WORK ITEM: Begin at the top of the listing below. Write each line out exactly, ending with the line that holds "are (7, 2), (0, 7). -/".

MATERIAL PROVIDED:
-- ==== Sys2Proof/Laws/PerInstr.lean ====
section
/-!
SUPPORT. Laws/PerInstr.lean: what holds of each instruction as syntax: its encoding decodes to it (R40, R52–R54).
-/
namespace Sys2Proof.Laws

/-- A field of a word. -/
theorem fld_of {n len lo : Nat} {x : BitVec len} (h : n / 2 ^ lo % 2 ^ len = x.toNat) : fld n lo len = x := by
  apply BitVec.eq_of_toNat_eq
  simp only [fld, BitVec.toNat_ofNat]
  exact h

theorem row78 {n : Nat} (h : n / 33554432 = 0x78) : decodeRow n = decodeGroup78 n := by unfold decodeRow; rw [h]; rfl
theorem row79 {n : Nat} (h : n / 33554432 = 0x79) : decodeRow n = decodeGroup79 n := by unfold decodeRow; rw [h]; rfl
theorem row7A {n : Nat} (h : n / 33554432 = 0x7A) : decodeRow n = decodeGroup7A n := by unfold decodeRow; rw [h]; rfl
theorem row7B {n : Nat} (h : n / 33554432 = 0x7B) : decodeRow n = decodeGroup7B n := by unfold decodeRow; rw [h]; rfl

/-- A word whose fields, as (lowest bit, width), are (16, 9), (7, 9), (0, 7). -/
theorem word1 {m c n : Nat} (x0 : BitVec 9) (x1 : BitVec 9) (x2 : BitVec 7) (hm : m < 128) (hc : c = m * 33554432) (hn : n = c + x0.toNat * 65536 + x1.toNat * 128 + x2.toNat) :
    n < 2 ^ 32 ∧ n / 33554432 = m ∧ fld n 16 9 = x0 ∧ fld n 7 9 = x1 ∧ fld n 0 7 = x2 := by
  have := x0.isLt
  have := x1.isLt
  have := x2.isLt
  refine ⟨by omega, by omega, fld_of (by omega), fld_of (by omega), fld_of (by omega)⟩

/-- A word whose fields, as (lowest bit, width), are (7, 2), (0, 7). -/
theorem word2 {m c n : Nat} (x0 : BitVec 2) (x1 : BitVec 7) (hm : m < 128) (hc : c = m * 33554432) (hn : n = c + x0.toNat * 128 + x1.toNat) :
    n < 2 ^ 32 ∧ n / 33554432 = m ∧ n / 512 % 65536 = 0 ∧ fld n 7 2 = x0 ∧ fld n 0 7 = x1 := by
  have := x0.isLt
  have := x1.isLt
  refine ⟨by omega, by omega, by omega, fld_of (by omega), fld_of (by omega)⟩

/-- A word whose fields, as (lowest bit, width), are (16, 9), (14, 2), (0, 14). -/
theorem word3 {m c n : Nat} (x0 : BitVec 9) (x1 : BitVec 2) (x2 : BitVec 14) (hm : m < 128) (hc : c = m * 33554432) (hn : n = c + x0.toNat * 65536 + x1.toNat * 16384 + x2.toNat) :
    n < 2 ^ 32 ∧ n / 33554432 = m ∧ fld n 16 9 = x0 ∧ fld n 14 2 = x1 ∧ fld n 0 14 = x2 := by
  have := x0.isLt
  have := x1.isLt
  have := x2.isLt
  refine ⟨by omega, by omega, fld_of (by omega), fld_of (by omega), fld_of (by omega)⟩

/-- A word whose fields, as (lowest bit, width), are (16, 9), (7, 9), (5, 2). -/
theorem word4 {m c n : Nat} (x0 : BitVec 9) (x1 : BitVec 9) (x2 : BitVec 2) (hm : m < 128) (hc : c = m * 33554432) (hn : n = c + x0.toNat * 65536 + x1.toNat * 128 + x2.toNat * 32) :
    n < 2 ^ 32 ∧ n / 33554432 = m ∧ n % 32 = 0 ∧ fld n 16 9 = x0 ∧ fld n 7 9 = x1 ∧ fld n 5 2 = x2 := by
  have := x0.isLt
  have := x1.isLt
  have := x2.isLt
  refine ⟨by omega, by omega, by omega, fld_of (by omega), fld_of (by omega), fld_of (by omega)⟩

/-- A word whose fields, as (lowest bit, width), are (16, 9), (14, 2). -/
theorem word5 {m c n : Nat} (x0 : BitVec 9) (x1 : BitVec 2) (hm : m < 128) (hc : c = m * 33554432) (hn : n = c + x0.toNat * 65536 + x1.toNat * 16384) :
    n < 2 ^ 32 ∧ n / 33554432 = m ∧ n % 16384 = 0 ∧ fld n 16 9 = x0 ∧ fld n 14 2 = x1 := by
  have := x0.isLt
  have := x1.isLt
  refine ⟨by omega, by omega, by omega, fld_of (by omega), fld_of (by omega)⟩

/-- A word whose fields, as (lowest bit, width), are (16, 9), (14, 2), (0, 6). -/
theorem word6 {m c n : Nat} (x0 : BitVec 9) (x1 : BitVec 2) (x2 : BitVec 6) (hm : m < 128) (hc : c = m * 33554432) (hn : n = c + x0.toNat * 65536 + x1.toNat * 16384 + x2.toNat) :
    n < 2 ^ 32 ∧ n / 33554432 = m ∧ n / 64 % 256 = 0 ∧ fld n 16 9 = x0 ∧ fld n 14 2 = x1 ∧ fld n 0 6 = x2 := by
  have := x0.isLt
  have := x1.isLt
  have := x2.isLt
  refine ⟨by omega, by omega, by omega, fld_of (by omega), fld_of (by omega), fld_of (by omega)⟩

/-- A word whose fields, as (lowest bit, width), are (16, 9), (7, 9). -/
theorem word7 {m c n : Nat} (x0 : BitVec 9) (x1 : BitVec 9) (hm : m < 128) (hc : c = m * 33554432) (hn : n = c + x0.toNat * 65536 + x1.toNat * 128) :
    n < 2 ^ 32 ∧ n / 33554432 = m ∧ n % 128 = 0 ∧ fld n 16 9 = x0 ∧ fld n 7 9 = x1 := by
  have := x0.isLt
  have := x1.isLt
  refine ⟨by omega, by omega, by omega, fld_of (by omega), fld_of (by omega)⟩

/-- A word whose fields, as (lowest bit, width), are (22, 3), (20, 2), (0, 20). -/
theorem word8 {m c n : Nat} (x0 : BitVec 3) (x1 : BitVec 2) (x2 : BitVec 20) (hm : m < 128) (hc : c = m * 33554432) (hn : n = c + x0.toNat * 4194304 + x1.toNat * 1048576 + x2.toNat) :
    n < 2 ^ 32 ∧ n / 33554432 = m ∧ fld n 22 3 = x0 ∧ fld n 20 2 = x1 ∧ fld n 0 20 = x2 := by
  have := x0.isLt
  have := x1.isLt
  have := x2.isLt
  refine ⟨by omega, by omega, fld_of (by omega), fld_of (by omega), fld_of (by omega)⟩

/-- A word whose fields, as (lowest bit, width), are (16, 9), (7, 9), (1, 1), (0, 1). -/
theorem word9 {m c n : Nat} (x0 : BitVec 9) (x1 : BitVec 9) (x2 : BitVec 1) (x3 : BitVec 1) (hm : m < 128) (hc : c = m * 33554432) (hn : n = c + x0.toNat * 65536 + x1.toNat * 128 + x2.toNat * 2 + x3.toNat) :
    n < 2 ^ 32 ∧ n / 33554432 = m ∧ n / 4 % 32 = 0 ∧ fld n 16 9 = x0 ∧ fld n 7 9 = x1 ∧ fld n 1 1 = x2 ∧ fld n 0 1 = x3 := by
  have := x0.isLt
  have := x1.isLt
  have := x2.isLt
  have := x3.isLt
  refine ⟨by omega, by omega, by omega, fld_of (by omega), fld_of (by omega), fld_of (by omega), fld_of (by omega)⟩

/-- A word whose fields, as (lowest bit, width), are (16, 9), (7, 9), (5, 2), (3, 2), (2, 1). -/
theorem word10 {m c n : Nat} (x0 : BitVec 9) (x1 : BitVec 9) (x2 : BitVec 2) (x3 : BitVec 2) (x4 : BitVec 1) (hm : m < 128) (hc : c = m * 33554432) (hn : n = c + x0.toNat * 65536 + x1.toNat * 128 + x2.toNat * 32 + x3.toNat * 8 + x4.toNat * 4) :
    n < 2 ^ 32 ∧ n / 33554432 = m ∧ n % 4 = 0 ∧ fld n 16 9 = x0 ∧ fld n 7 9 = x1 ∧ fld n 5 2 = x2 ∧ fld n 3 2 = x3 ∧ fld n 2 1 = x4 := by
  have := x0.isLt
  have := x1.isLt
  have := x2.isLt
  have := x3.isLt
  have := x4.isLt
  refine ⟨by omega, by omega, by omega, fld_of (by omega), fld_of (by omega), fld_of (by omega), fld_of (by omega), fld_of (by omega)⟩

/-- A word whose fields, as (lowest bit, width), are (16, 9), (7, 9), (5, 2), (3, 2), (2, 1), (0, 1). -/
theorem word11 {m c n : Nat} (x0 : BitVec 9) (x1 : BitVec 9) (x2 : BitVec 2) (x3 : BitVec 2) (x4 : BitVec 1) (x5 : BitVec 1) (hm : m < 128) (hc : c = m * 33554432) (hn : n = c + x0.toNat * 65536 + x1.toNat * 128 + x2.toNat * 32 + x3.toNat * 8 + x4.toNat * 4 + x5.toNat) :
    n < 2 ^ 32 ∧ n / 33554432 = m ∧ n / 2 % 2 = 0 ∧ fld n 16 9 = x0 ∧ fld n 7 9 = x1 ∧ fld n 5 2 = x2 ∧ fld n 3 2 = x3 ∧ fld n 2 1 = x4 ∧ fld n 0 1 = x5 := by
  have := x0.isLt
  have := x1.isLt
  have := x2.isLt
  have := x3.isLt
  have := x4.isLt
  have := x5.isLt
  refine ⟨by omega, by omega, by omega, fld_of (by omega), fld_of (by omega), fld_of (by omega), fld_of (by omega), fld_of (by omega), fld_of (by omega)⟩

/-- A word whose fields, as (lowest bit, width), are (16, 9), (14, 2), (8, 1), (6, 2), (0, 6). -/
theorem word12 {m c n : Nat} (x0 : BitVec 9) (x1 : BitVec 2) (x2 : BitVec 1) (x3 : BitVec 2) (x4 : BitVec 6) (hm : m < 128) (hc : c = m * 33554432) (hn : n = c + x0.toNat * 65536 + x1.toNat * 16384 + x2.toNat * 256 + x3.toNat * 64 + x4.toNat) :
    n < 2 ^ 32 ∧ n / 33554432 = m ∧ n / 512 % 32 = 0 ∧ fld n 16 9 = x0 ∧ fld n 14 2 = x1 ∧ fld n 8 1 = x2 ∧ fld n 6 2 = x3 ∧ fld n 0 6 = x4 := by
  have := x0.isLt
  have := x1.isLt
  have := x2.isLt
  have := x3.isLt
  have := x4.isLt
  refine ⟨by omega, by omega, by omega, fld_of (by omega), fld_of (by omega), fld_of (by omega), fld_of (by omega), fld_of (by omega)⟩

EXPECTED OUTPUT:
-- ==== Sys2Proof/Laws/PerInstr.lean ====
section
/-!
SUPPORT. Laws/PerInstr.lean: what holds of each instruction as syntax: its encoding decodes to it (R40, R52–R54).
-/
namespace Sys2Proof.Laws

/-- A field of a word. -/
theorem fld_of {n len lo : Nat} {x : BitVec len} (h : n / 2 ^ lo % 2 ^ len = x.toNat) : fld n lo len = x := by
  apply BitVec.eq_of_toNat_eq
  simp only [fld, BitVec.toNat_ofNat]
  exact h

theorem row78 {n : Nat} (h : n / 33554432 = 0x78) : decodeRow n = decodeGroup78 n := by unfold decodeRow; rw [h]; rfl
theorem row79 {n : Nat} (h : n / 33554432 = 0x79) : decodeRow n = decodeGroup79 n := by unfold decodeRow; rw [h]; rfl
theorem row7A {n : Nat} (h : n / 33554432 = 0x7A) : decodeRow n = decodeGroup7A n := by unfold decodeRow; rw [h]; rfl
theorem row7B {n : Nat} (h : n / 33554432 = 0x7B) : decodeRow n = decodeGroup7B n := by unfold decodeRow; rw [h]; rfl

/-- A word whose fields, as (lowest bit, width), are (16, 9), (7, 9), (0, 7). -/
theorem word1 {m c n : Nat} (x0 : BitVec 9) (x1 : BitVec 9) (x2 : BitVec 7) (hm : m < 128) (hc : c = m * 33554432) (hn : n = c + x0.toNat * 65536 + x1.toNat * 128 + x2.toNat) :
    n < 2 ^ 32 ∧ n / 33554432 = m ∧ fld n 16 9 = x0 ∧ fld n 7 9 = x1 ∧ fld n 0 7 = x2 := by
  have := x0.isLt
  have := x1.isLt
  have := x2.isLt
  refine ⟨by omega, by omega, fld_of (by omega), fld_of (by omega), fld_of (by omega)⟩

/-- A word whose fields, as (lowest bit, width), are (7, 2), (0, 7). -/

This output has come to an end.